Reputation: 155
I have a table with top 3 reasons (Table 1) and another table with the category it belongs to for each variable (Table 2). I am trying to match the category bins into the reason table like in table 3.
Table 1: top 3 reasons, basically which 3 variable was the most important for that Register number
RegNo Reason1 Reason2 Reason3
1111 v3 v2 v6
2222 v2 v3 v5
3333 v3 v2 v6
4444 v3 v6 v2
5555 v3 v2 v5
Table 2: The category bin for each variable
RegNo v2 v3 v4 v5 v6
1111 (0.44, 0.64] (0.0, 60.0] missing (-inf, 3.0] (102.0, 175.0]
2222 (-inf, 0.33] (0.0, 60.0] welldone missing missing
3333 (0.44, 0.64] (0.0, 60.0] rare missing missing
4444 (0.44, 0.64] (0.0, 60.0] missing missing (20.0, 102.0]
5555 (0.64, inf] (0.0, 60.0] missing missing (-inf, 20.0]
Table 3: For each ID, find category bin label and replace reason1,2 & 3 with the labels
RegNo Reason1 Reason2 Reason3
1111 (0.0, 60.0] (0.44, 0.64] (102.0, 175.0]
2222 (-inf, 0.33] (0.0, 60.0] missing
3333 (0.0, 60.0] (0.44, 0.64] missing
4444 (0.0, 60.0] (20.0, 102.0] (0.44, 0.64]
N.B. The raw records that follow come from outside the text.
theorem agree_execSampleStrobe (volts : List (Int × Int × Int)) (s : State) : ∃ t, execSampleStrobe volts s = .next t ∧ Agree 155909 s t := by
  unfold execSampleStrobe
  refine ⟨_, rfl, ?_⟩
  repeat' (first | (intro x; first | (refine (fun (hx : Agree 155909 s x) => ?_) ?_; clear_value x; rotate_left; subst x) | subst x) | lift_lets -underBinder | with_reducible exact Agree.refl _ _ | with_reducible assumption | with_reducible apply @agree_onCtl 155909 _ (by decide) | with_reducible apply @agree_sampleStrobe 155909 _ (by decide) | with_reducible refine Agree.of_snd (by assumption) ?_ | with_reducible refine Agree.of_fst (by assumption) ?_ | split | dsimp only | (intro t ht; with_reducible assumption) | intro)

theorem agree_execCurrentWake (k : Fin 16) (s : State) : ∃ t, execCurrentWake k s = .next t ∧ Agree 131076 s t := by
  unfold execCurrentWake
  refine ⟨_, rfl, ?_⟩
  repeat' (first | (intro x; first | (refine (fun (hx : Agree 131076 s x) => ?_) ?_; clear_value x; rotate_left; subst x) | subst x) | lift_lets -underBinder | with_reducible exact Agree.refl _ _ | with_reducible assumption | with_reducible apply @agree_currentWake 131076 _ (by decide) | with_reducible apply @agree_onCtl 131076 _ (by decide) | with_reducible refine Agree.of_snd (by assumption) ?_ | with_reducible refine Agree.of_fst (by assumption) ?_ | split | dsimp only | (intro t ht; with_reducible assumption) | intro)

theorem agree_execQuietRateEntry (k : Fin 16) (s : State) : ∃ t, execQuietRateEntry k s = .next t ∧ Agree 131076 s t := by
  unfold execQuietRateEntry
  refine ⟨_, rfl, ?_⟩
  repeat' (first | (intro x; first | (refine (fun (hx : Agree 131076 s x) => ?_) ?_; clear_value x; rotate_left; subst x) | subst x) | lift_lets -underBinder | with_reducible exact Agree.refl _ _ | with_reducible assumption | with_reducible apply @agree_onCtl 131076 _ (by decide) | with_reducible apply @agree_quietEntry 131076 _ (by decide) | with_reducible refine Agree.of_snd (by assumption) ?_ | with_reducible refine Agree.of_fst (by assumption) ?_ | split | dsimp only | (intro t ht; with_reducible assumption) | intro)

theorem agree_execInsertion (k : Fin 16) (s : State) : ∃ t, execInsertion k s = .next t ∧ Agree 24836 s t := by
  unfold execInsertion
  refine ⟨_, rfl, ?_⟩
  repeat' (first | (intro x; first | (refine (fun (hx : Agree 24836 s x) => ?_) ?_; clear_value x; rotate_left; subst x) | subst x) | lift_lets -underBinder | with_reducible exact Agree.refl _ _ | with_reducible assumption | with_reducible apply @agree_insertion 24836 _ (by decide) | with_reducible apply @agree_onCtl 24836 _ (by decide) | with_reducible refine Agree.of_snd (by assumption) ?_ | with_reducible refine Agree.of_fst (by assumption) ?_ | split | dsimp only | (intro t ht; with_reducible assumption) | intro)

theorem agree_execRemoval (k : Fin 16) (s : State) : ∃ t, execRemoval k s = .next t ∧ Agree 147716 s t := by
  unfold execRemoval
  refine ⟨_, rfl, ?_⟩
  repeat' (first | (intro x; first | (refine (fun (hx : Agree 147716 s x) => ?_) ?_; clear_value x; rotate_left; subst x) | subst x) | lift_lets -underBinder | with_reducible exact Agree.refl _ _ | with_reducible assumption | with_reducible apply @agree_onCtl 147716 _ (by decide) | with_reducible apply @agree_removal 147716 _ (by decide) | with_reducible refine Agree.of_snd (by assumption) ?_ | with_reducible refine Agree.of_fst (by assumption) ?_ | split | dsimp only | (intro t ht; with_reducible assumption) | intro)

theorem agree_execSenseFault (k : Fin 16) (s : State) : ∃ t, execSenseFault k s = .next t ∧ Agree 155908 s t := by
  unfold execSenseFault
  refine ⟨_, rfl, ?_⟩
  repeat' (first | (intro x; first | (refine (fun (hx : Agree 155908 s x) => ?_) ?_; clear_value x; rotate_left; subst x) | subst x) | lift_lets -underBinder | with_reducible exact Agree.refl _ _ | with_reducible assumption | with_reducible apply @agree_onCtl 155908 _ (by decide) | with_reducible apply @agree_senseFault 155908 _ (by decide) | with_reducible refine Agree.of_snd (by assumption) ?_ | with_reducible refine Agree.of_fst (by assumption) ?_ | split | dsimp only | (intro t ht; with_reducible assumption) | intro)

theorem agree_execFullAnchor (k : Fin 16) (s : State) : ∃ t, execFullAnchor k s = .next t ∧ Agree 147716 s t := by
  unfold execFullAnchor
  refine ⟨_, rfl, ?_⟩
  repeat' (first | (intro x; first | (refine (fun (hx : Agree 147716 s x) => ?_) ?_; clear_value x; rotate_left; subst x) | subst x) | lift_lets -underBinder | with_reducible exact Agree.refl _ _ | with_reducible assumption | with_reducible apply @agree_fullAnchor 147716 _ (by decide) | with_reducible apply @agree_onCtl 147716 _ (by decide) | with_reducible refine Agree.of_snd (by assumption) ?_ | with_reducible refine Agree.of_fst (by assumption) ?_ | split | dsimp only | (intro t ht; with_reducible assumption) | intro)

theorem agree_execEmptyAnchor (k : Fin 16) (s : State) : ∃ t, execEmptyAnchor k s = .next t ∧ Agree 155908 s t := by
  unfold execEmptyAnchor
  refine ⟨_, rfl, ?_⟩
  repeat' (first | (intro x; first | (refine (fun (hx : Agree 155908 s x) => ?_) ?_; clear_value x; rotate_left; subst x) | subst x) | lift_lets -underBinder | with_reducible exact Agree.refl _ _ | with_reducible assumption | with_reducible apply @agree_emptyAnchor 155908 _ (by decide) | with_reducible apply @agree_onCtl 155908 _ (by decide) | with_reducible refine Agree.of_snd (by assumption) ?_ | with_reducible refine Agree.of_fst (by assumption) ?_ | split | dsimp only | (intro t ht; with_reducible assumption) | intro)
5555 (0.0, 60.0] (0.64, inf] missing
Upvotes: 0
Views: 38
Reputation: 31226
Approach
join()
pd.concat()
of each of the reasons from output of joindf1 = pd.read_csv(io.StringIO(""" RegNo Reason1 Reason2 Reason3
1111 v3 v2 v6
2222 v2 v3 v5
3333 v3 v2 v6
4444 v3 v6 v2
5555 v3 v2 v5
"""), sep="\s+")
df2 = pd.read_csv(io.StringIO(""" RegNo v2 v3 v4 v5 v6
1111 (0.44, 0.64] (0.0, 60.0] missing (-inf, 3.0] (102.0, 175.0]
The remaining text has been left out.